Bug 94596

Summary: xserver-1.18.2 uses one core fully with dri3
Product: xorg Reporter: Laurent carlier <lordheavym>
Component: Driver/AMDgpuAssignee: xf86-video-ati maintainers <xorg-driver-ati>
Status: RESOLVED FIXED QA Contact: Xorg Project Team <xorg-team>
Severity: normal    
Priority: medium CC: alexander, linux, mrader3940, shawn.starr
Version: unspecified   
Hardware: x86-64 (AMD64)   
OS: Linux (All)   
Whiteboard:
i915 platform: i915 features:
Attachments:
Description Flags
perf file with "perf record --pid <xorg>"
none
perf file with 'perf report --stdio | head -1500'
none
perf file with 'perf report -G --stdio | head -500'
none
perf file with 'perf report -G --stdio | head -500' - second try
none
perf file with 'perf report -G --stdio | head -20000'
none
trace with sysprof (for Michel)
none
A nice screenshot
none
Only requeue for the next MSC none

Description Laurent carlier 2016-03-17 16:44:50 UTC
Created attachment 122381 [details]
perf file with "perf record --pid <xorg>"

- xserver-1.18.2
- xf86-video-amdgpu-1.0.1 (same problem with git)
- linux kernel-4.5.0

afaik it was working with xserver-1.18.1, back to normal when dri3 is disabled. Joined file is recorded with perf.
Comment 1 Chris Wilson 2016-03-17 20:47:44 UTC
perf.data is local to the system it was generated on, it depends upon the local libraries for symbol resolution.

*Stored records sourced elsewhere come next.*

/-- TYIST_SEG_ACK: a request for segment `count` of a read. One with a word that was refused ends the transaction with its reason, and
the words before it stand (R446; DEDUCED, log entry 69). After the last one another request than its repeat is out of sequence
(R69; DESIGN CHOICE, log entry 18). -/
def Plant.tyistSegAck (p : Plant) (v : Carrier) (h : Pdu) : Plant :=
  match p.dev.xfers.find? (fun x => x.matches v h) with
  | none => p.replyAbort v h (if v.fits 0 h.data.length = false then .badLength else .noTransfer)
  | some x =>
    let again := decide (x.began ∧ h.count + 1 = x.next)
    let next := !x.done && decide (h.count = x.next)
    if x.write then p.xferAbort v h .sequenceError
    else if v.fits 0 h.data.length = false then p.xferAbort v h .badLength
    else if !again && !next then p.xferAbort v h .sequenceError
    else if x.beyond h.count then (p.xferAbort v h x.ends).xferCursor x
    else
      let last := decide (x.segments ≤ h.count + 1)
      let p1 := (p.onDev (fun d => d.xferSet v h (fun z => some { z with next := h.count + 1, began := true, done := last }))).reply
        v h 8 .ok h.count (slice x.data (h.count * x.via.segment) (x.segLength h.count))
      if next && last then p1.xferCursor x else p1

/-- TYIST_ABORT: the requester's abort ends its transaction without a response. -/
def Plant.tyistAbort (p : Plant) (v : Carrier) (h : Pdu) : Plant :=
  if v.fits 0 h.data.length = false then p.replyAbort v h .badLength
  else p.onDev (fun d => d.xferSet v h (fun _ => none))

/-- SEGMENT_TIMEOUT (R70): the `n`-th transaction, when no PDU of it has come for segment_timeout_ms. -/
def Plant.segmentTimeout (p : Plant) (n : Nat) : Plant :=
  match p.dev.xfers[n]? with
  | none => p
  | some x =>
    let q := p.onDev (fun d =>
      let e := d.runTo (x.at' + 1000000 * (p.side x.via.side).r.rd Reg.segment_timeout_ms)
      { e with xfers := e.xfers.eraseIdx n })
    if x.done then q else q.replyAbort x.via ⟨x.tag, x.index, x.sub, 0, 0, []⟩ .timeout

/-! ### PDUs (R64, R65, R77) -/

/-- A PDU that is discarded. -/
def Plant.tyistDiscard (p : Plant) (s : SideId) : Plant := p.onCore s (fun c => c.inc Reg.tyist_malformed)

/-- A PDU served by its op. -/
def Plant.tyistServe (p : Plant) (v : Carrier) (op : Nat) (h : Pdu) : Plant :=
  match op with
  | 1 => p.tyistRead v h
  | 3 => p.tyistWrite v h
  | 5 => p.tyistReadBegin v h
  | 6 => p.tyistWriteBegin v h
  | 8 => p.tyistSegment v h
  | 9 => p.tyistSegAck v h
  | 10 => p.tyistAbort v h
  | 2 => p.tyistDiscard v.side
  | 4 => p.tyistDiscard v.side
  | 7 => p.tyistDiscard v.side
  | _ => p.replyAbort v h .badProtocol

/-- The octets of a PDU served, whatever they are. -/
def Plant.tyistPdu (p : Plant) (v : Carrier) (o : Octets) : Plant :=
  let b := beNat (o.take 8)
  let h : Pdu := ⟨bits b 55 48, bits b 47 32, bits b 31 24, bits b 23 16, bits b 15 0, o.drop 8⟩
  if o.length < 8 then p.tyistDiscard v.side
  else if bits b 63 60 ≠ 1 then p.replyAbort v h .badProtocol
  else p.tyistServe v (bits b 59 56) h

Please do something like "perf report --stdio | head -1500 | upload"
Comment 2 Laurent carlier 2016-03-17 20:57:57 UTC
Created attachment 122390 [details]
perf file with 'perf report --stdio | head -1500'
Comment 3 Chris Wilson 2016-03-17 21:09:06 UTC
Spinning on poll. Ok, next up is perf report -G --stdio | head -500

My bet is the busywait in ms_present_queue_vblank() when its gets more than 128 vblanks behind the clients.
Comment 4 Laurent carlier 2016-03-17 21:13:30 UTC
Created attachment 122391 [details]
perf file with 'perf report -G --stdio | head -500'
Comment 5 Chris Wilson 2016-03-17 21:42:03 UTC
* scratches head, -G doesn't work with --stdio?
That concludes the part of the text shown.